# WHAT YOU ARE ASKED TO DO
Look through the records below for the line with "n s).ofsOld = s.ofsOld := (rfl)". Return that line and each one after it up to and including the line with "n s).wayOps = s.wayOps := (rfl)", exactly.

# RECORD SET
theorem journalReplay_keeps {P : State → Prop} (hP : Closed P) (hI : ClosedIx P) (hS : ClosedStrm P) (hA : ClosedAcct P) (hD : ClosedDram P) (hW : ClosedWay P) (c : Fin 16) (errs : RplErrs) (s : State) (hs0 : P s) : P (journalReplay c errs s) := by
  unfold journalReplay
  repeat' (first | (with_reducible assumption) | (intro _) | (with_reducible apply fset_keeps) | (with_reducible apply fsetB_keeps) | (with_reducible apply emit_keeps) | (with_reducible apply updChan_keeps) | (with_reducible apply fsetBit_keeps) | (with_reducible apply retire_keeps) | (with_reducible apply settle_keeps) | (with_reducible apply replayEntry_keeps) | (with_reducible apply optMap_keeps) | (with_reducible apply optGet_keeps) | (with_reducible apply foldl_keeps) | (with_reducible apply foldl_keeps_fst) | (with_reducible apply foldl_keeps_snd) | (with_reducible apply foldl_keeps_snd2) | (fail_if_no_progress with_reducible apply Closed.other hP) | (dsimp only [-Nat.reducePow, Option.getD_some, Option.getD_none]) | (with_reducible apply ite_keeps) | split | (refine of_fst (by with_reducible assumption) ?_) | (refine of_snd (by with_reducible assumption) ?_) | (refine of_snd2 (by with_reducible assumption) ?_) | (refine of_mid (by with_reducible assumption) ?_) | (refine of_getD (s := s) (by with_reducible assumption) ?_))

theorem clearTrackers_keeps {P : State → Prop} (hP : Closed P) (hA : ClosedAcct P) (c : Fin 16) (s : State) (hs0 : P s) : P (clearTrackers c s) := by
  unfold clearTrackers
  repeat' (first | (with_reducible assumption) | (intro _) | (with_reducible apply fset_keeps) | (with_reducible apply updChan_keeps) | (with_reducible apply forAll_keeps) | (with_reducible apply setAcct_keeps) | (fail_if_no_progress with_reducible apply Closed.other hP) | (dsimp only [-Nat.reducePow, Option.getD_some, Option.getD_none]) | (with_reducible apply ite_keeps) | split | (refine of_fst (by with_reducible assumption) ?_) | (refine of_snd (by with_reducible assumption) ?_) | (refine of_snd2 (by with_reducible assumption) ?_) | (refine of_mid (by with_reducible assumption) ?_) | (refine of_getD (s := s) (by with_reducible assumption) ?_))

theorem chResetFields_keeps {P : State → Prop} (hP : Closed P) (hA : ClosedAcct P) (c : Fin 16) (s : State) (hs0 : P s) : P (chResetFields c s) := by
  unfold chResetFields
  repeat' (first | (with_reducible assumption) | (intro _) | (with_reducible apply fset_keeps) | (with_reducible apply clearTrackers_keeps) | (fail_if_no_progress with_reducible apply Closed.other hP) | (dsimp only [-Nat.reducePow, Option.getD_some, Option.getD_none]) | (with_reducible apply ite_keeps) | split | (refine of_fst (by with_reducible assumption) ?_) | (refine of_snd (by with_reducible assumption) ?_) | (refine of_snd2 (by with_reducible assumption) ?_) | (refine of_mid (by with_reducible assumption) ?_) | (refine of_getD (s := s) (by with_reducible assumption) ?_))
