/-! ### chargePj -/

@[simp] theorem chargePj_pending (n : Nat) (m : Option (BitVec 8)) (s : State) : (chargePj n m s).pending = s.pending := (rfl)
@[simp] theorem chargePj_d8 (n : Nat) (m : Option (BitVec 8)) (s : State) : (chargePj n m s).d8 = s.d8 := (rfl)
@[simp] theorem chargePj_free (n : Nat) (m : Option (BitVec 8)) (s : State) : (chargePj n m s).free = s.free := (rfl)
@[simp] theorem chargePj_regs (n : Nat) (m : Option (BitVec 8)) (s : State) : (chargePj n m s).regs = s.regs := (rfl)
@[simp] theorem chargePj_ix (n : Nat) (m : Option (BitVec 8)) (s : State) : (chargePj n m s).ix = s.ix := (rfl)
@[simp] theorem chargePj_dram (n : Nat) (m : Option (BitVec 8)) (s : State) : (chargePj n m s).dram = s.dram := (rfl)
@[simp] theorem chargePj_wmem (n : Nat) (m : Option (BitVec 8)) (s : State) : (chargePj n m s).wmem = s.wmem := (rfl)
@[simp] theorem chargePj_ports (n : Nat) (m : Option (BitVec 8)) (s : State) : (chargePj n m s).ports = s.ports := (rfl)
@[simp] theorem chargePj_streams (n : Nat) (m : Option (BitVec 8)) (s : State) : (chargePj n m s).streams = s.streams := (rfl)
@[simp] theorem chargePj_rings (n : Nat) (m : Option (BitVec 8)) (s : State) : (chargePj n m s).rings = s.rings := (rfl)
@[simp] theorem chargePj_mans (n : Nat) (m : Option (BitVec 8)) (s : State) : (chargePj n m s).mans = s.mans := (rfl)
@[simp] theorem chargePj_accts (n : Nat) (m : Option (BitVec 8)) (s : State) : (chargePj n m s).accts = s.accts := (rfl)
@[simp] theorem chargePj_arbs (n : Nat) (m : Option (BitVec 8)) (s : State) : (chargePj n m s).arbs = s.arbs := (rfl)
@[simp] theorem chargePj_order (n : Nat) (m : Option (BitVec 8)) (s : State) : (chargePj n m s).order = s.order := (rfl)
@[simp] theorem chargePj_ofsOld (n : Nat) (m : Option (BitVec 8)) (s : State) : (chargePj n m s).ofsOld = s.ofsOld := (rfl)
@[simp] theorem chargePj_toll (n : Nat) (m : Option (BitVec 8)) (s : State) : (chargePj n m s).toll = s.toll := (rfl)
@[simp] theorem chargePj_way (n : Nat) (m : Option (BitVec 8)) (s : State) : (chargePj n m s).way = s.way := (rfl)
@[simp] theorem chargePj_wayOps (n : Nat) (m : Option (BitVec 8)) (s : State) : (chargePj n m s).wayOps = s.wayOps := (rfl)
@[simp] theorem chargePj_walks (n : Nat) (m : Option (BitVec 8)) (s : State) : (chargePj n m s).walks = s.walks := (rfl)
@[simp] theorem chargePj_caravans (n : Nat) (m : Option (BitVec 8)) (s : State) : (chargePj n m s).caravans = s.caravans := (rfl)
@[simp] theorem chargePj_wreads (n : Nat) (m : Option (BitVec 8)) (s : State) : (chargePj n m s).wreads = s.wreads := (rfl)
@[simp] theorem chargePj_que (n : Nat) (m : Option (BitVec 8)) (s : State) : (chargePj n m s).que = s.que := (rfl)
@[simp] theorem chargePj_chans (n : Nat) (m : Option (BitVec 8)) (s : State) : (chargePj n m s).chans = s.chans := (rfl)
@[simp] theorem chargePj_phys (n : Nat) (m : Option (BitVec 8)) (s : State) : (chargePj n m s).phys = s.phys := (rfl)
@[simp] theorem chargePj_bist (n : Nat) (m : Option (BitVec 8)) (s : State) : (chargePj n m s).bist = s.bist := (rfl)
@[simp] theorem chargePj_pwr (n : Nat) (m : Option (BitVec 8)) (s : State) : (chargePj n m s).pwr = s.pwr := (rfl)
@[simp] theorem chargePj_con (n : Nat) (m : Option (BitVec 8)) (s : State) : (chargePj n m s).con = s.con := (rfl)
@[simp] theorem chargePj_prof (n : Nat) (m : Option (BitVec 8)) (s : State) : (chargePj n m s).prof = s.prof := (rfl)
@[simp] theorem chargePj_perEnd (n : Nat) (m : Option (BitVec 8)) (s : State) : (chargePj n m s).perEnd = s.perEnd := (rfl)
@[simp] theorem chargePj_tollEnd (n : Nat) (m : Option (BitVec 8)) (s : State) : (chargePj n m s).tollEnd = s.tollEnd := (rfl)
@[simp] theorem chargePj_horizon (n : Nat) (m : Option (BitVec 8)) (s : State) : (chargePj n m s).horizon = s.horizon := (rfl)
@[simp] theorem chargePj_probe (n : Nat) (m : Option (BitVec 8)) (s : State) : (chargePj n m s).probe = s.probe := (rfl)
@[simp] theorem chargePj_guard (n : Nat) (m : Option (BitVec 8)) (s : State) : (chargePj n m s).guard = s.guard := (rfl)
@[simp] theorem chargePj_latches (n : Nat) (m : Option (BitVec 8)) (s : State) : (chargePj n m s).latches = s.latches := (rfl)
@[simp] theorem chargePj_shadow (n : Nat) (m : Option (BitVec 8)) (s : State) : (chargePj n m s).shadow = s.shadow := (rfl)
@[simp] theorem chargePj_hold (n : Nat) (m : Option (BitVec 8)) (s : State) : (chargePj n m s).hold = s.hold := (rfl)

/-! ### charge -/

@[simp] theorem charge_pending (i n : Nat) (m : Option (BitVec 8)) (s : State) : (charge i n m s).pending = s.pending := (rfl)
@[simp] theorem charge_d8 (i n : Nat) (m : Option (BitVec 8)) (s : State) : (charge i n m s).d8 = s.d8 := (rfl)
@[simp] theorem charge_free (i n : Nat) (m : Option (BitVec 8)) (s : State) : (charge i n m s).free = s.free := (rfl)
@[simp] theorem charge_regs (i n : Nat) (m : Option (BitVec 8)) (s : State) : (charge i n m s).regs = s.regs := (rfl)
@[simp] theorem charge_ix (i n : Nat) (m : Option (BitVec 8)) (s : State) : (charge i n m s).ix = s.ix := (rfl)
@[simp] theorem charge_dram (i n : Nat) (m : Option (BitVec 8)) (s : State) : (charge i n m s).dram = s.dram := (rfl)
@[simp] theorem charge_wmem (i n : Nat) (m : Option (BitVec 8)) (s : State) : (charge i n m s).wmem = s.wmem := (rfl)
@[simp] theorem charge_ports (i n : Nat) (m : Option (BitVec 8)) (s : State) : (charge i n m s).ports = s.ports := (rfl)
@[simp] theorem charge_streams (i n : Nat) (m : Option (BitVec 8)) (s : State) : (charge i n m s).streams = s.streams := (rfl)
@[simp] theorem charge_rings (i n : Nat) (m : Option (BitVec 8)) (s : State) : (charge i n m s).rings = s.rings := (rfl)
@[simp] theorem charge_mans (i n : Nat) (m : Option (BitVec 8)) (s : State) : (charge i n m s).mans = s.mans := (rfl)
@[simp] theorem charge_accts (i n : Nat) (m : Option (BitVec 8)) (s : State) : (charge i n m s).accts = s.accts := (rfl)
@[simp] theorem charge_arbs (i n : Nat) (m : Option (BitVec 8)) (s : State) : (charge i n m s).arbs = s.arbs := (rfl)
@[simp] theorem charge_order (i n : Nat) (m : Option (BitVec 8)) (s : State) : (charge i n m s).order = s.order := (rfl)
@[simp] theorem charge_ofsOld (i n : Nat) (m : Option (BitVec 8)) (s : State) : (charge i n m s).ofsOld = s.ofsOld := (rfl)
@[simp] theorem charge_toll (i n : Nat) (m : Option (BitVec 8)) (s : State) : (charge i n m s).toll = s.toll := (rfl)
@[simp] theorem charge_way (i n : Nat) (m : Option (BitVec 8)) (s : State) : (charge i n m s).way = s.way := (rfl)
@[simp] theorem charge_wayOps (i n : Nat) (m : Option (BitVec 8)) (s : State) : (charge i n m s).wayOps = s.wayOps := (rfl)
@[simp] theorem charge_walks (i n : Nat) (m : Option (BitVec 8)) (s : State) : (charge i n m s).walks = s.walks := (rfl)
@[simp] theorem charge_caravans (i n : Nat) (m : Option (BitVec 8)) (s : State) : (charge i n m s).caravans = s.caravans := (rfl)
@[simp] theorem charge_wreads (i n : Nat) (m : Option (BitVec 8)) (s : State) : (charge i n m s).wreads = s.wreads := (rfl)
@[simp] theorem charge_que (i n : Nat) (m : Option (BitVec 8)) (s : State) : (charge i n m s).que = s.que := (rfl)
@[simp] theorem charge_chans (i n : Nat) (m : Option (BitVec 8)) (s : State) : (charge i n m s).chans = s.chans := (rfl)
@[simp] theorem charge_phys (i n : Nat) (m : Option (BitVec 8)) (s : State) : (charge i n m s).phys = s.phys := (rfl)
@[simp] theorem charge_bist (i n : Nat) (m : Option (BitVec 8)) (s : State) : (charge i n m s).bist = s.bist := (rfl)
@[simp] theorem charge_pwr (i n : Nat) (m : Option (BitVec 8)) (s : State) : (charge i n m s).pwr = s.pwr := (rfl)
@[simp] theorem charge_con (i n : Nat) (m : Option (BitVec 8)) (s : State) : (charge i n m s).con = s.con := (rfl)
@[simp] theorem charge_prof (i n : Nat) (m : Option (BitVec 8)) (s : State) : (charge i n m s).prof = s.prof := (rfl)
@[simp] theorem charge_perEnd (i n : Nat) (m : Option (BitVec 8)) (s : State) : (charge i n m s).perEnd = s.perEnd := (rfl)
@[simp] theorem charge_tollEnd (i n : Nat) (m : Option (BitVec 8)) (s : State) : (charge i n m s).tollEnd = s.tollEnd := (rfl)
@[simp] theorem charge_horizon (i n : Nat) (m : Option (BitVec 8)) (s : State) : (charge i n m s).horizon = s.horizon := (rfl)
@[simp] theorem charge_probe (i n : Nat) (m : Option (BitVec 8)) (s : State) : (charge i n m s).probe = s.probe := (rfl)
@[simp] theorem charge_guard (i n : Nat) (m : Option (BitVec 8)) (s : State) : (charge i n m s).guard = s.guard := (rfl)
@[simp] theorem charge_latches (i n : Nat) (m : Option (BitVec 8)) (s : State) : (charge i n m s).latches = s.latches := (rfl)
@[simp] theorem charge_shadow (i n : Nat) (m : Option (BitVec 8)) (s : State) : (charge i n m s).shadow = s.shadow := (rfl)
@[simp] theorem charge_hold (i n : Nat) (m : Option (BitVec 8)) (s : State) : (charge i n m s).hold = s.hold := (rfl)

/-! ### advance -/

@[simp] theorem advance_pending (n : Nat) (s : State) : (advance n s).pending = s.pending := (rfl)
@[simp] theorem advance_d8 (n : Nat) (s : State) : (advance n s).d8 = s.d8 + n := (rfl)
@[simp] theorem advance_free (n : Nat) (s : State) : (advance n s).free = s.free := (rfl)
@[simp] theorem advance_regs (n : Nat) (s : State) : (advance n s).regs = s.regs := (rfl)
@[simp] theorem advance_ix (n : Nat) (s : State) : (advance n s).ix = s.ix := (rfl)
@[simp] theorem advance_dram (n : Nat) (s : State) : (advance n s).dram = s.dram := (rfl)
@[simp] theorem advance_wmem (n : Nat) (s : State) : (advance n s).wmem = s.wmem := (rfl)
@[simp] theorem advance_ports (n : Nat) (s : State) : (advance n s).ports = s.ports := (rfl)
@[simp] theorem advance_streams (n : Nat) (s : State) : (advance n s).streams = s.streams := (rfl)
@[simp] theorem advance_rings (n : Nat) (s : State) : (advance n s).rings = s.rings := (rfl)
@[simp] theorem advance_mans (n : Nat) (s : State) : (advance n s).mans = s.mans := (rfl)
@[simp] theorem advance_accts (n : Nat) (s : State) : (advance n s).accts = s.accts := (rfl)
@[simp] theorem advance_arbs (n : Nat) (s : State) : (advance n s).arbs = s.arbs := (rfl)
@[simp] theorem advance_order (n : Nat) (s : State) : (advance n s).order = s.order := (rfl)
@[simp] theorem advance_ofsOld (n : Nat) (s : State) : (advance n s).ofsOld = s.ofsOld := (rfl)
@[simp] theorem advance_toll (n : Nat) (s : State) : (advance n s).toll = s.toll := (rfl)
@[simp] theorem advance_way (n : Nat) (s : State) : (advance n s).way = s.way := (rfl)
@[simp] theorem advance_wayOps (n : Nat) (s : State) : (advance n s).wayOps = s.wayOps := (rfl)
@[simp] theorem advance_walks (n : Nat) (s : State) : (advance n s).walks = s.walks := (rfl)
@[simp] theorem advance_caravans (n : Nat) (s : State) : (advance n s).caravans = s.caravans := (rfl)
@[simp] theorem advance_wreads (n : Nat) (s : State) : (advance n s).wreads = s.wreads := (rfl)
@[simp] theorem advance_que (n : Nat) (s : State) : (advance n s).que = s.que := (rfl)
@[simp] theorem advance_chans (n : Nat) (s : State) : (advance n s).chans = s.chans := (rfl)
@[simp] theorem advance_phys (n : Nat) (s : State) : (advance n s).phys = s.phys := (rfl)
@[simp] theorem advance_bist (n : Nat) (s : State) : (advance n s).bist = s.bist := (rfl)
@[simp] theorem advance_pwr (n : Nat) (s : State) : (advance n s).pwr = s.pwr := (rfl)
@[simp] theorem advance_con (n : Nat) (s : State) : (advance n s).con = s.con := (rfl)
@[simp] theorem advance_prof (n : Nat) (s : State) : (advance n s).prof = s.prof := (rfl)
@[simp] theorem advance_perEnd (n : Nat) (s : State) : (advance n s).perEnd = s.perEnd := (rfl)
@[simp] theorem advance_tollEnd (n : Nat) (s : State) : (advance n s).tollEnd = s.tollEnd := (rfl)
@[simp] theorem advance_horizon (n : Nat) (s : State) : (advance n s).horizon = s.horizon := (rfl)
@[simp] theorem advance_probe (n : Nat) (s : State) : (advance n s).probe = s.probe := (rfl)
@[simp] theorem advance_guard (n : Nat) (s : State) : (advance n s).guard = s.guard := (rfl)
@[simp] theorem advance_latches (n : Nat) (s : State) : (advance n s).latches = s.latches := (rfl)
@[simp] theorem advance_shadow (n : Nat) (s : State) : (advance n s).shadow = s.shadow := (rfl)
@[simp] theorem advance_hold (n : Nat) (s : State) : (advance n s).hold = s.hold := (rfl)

# WRITTEN RESPONSE
@[simp] theorem advance_ofsOld (n : Nat) (s : State) : (advance n s).ofsOld = s.ofsOld := (rfl)
@[simp] theorem advance_toll (n : Nat) (s : State) : (advance n s).toll = s.toll := (rfl)
@[simp] theorem advance_way (n : Nat) (s : State) : (advance n s).way = s.way := (rfl)
@[simp] theorem advance_wayOps (n : Nat) (s : State) : (advance n s).wayOps = s.wayOps := (rfl)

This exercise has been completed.